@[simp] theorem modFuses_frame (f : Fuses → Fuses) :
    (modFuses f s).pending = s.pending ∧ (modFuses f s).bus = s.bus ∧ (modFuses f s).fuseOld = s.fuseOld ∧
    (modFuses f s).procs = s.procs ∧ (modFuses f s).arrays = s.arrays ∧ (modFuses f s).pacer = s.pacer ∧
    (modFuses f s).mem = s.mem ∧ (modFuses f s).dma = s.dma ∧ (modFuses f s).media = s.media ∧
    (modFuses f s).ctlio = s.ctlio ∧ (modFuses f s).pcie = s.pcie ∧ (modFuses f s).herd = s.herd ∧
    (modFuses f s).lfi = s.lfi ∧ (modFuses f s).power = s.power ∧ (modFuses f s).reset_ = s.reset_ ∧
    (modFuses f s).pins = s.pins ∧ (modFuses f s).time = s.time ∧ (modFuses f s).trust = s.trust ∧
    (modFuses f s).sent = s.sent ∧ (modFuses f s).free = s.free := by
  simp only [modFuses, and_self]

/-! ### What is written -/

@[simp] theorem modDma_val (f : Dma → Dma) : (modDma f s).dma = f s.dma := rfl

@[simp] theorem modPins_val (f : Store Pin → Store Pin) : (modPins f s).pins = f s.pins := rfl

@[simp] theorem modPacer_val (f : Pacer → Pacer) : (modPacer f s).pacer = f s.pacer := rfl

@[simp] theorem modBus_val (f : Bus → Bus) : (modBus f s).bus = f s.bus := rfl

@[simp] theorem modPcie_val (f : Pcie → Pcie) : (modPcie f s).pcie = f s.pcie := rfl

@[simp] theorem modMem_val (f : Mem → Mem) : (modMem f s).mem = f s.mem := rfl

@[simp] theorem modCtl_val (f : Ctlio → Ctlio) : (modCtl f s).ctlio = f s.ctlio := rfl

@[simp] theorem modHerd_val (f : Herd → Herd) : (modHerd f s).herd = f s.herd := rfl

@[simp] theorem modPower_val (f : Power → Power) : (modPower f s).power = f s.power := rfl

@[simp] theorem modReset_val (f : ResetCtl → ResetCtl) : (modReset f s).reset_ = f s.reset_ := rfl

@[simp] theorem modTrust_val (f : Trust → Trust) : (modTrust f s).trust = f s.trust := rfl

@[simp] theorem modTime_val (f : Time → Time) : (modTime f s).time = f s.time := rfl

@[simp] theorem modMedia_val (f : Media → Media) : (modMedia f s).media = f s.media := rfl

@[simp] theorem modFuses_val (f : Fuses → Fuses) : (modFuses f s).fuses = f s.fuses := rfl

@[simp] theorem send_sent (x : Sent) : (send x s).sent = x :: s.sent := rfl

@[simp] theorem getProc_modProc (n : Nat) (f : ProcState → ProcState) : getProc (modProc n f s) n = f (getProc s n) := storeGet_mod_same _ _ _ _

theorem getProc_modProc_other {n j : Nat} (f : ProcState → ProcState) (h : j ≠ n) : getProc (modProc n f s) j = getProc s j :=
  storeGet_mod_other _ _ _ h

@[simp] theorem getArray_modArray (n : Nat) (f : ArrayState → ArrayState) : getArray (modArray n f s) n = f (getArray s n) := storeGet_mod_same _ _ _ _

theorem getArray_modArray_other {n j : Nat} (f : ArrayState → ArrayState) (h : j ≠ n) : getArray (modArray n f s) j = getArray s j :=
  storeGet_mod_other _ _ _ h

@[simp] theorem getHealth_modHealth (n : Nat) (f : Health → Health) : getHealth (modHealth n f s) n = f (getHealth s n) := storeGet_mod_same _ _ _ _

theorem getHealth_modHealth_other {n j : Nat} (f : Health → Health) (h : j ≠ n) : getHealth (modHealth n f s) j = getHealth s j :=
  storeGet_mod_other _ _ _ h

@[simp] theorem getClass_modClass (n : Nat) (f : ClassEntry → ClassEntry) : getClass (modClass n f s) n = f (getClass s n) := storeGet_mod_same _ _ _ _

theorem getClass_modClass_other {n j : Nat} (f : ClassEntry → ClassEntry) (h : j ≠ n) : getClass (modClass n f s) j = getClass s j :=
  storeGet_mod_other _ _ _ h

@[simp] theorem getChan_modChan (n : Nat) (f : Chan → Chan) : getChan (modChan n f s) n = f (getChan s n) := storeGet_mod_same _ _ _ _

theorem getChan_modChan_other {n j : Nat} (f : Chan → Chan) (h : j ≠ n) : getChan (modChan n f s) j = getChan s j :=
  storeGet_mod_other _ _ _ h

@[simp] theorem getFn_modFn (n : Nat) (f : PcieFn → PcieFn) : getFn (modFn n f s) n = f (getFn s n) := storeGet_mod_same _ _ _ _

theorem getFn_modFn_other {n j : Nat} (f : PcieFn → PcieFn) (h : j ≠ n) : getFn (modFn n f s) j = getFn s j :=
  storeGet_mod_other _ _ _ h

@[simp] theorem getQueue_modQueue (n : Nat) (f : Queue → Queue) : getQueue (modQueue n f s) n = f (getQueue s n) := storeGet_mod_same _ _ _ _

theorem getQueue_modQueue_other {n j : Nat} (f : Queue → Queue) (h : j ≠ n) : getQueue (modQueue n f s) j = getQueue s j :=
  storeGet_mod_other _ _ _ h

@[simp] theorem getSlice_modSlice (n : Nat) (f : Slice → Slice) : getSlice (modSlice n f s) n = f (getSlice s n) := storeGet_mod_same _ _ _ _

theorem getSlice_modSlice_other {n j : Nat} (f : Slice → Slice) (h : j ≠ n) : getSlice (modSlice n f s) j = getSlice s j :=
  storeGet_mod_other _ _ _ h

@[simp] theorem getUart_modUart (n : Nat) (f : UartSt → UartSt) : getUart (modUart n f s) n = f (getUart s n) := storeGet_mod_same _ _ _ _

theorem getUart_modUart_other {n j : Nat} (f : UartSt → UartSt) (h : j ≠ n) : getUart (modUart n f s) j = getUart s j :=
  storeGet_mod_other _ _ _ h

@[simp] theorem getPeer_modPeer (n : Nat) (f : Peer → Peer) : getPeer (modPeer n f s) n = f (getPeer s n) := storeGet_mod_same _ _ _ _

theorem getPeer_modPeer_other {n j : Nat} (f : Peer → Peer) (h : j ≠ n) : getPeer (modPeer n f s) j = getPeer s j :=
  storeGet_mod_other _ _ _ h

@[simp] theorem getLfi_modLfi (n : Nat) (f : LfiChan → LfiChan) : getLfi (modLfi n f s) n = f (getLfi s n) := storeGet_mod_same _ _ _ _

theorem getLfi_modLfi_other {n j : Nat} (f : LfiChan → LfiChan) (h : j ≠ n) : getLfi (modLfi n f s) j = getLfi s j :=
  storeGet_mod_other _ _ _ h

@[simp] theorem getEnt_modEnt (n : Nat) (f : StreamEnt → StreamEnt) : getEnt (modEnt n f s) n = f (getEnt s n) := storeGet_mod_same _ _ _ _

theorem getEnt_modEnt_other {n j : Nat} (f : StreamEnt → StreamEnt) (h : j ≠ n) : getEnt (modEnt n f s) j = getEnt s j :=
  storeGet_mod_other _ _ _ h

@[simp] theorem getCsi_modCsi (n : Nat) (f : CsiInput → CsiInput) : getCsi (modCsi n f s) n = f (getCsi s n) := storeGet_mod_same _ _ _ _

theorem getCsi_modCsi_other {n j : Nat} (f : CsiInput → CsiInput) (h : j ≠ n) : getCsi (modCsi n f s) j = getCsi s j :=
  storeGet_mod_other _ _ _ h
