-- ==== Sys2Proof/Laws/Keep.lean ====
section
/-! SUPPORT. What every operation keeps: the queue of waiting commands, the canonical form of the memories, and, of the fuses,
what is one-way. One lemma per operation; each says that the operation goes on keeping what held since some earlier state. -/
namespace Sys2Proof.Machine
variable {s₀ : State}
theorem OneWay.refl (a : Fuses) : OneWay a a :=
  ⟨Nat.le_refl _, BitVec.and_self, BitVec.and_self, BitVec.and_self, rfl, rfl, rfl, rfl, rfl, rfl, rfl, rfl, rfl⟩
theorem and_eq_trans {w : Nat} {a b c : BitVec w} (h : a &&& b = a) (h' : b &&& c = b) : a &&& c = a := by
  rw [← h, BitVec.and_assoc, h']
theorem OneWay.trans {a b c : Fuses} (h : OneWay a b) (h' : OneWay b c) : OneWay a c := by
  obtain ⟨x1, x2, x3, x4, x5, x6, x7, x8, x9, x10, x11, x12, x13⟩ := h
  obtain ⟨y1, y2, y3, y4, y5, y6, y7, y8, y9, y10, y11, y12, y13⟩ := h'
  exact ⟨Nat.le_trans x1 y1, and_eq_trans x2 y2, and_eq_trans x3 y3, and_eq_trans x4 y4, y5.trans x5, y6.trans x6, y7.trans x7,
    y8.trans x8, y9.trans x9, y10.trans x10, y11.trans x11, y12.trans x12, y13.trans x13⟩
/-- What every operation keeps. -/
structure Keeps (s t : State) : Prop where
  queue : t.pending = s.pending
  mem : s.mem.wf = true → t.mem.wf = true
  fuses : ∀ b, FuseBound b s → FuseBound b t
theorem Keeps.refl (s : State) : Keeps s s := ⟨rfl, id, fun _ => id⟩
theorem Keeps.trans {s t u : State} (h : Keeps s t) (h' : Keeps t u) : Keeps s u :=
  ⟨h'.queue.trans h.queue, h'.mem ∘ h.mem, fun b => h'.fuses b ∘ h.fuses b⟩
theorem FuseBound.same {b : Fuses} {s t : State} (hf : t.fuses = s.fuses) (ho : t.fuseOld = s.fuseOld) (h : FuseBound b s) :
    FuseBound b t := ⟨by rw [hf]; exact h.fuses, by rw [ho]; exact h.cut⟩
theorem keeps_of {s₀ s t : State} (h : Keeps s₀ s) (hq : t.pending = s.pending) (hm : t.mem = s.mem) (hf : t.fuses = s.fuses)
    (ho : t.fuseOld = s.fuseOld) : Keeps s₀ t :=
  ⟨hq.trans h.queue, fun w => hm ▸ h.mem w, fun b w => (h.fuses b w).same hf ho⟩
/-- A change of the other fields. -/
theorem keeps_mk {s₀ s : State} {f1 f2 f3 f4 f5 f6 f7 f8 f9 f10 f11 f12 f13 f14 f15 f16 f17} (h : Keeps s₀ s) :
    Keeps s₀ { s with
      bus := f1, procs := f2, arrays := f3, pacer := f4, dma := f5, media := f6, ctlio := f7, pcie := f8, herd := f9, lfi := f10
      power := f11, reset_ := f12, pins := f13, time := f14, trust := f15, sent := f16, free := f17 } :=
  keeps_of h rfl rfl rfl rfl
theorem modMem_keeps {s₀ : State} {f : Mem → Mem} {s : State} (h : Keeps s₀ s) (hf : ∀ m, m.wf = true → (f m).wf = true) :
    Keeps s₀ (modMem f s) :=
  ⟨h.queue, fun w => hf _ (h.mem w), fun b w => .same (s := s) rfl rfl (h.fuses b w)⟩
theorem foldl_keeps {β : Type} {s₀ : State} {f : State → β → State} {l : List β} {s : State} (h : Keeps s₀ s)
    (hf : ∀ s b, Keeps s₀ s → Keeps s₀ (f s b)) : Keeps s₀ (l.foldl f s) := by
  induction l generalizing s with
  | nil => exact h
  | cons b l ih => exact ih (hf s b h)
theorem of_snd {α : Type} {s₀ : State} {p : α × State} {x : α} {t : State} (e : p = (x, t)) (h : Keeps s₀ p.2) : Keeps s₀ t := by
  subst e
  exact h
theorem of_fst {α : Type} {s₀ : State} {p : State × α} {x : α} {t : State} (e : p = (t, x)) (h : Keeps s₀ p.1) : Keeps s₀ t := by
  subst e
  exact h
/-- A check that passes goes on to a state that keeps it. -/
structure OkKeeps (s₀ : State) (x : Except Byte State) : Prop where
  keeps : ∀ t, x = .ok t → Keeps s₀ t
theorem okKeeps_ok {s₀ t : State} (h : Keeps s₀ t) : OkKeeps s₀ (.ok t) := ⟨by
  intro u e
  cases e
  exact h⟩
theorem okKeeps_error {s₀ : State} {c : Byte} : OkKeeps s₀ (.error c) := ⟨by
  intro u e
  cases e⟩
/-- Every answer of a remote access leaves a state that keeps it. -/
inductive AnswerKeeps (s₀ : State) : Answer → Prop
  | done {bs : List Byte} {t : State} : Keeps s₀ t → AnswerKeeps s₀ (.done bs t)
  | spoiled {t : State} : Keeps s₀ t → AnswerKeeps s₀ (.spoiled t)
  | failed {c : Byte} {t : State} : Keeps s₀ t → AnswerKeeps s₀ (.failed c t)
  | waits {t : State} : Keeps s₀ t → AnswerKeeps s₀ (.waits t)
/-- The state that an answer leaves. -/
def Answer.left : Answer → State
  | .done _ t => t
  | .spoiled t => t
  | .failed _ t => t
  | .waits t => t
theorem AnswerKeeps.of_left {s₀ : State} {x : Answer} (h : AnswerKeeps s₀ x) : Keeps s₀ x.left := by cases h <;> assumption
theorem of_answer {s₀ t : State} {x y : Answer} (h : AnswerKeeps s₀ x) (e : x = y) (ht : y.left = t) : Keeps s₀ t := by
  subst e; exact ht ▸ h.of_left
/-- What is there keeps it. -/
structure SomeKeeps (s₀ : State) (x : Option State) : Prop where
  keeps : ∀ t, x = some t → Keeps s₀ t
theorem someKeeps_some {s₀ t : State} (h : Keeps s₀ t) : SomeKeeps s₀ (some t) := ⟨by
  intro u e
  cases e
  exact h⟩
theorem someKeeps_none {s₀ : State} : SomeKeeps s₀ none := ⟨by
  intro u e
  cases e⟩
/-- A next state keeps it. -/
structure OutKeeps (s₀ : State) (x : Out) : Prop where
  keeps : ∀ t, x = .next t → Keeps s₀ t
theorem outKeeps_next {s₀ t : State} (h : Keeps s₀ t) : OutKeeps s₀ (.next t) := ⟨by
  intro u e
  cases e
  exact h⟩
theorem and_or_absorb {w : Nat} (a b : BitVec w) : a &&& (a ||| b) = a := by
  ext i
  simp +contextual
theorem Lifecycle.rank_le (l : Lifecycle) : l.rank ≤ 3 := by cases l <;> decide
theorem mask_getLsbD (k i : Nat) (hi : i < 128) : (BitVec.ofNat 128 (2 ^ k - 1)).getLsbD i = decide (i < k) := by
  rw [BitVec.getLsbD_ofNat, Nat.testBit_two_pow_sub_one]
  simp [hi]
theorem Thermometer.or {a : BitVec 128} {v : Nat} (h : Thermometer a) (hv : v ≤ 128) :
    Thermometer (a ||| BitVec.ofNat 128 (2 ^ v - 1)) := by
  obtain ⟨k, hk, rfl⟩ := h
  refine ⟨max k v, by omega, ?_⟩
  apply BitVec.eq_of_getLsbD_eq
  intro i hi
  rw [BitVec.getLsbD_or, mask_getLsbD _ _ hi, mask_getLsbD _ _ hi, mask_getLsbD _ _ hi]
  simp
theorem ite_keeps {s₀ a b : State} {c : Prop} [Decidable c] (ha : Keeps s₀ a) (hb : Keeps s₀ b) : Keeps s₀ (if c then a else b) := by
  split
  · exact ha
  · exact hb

•••

### Directions
If a line of the material contains the string "getClass", count it; give only the total.

### Exercise response
2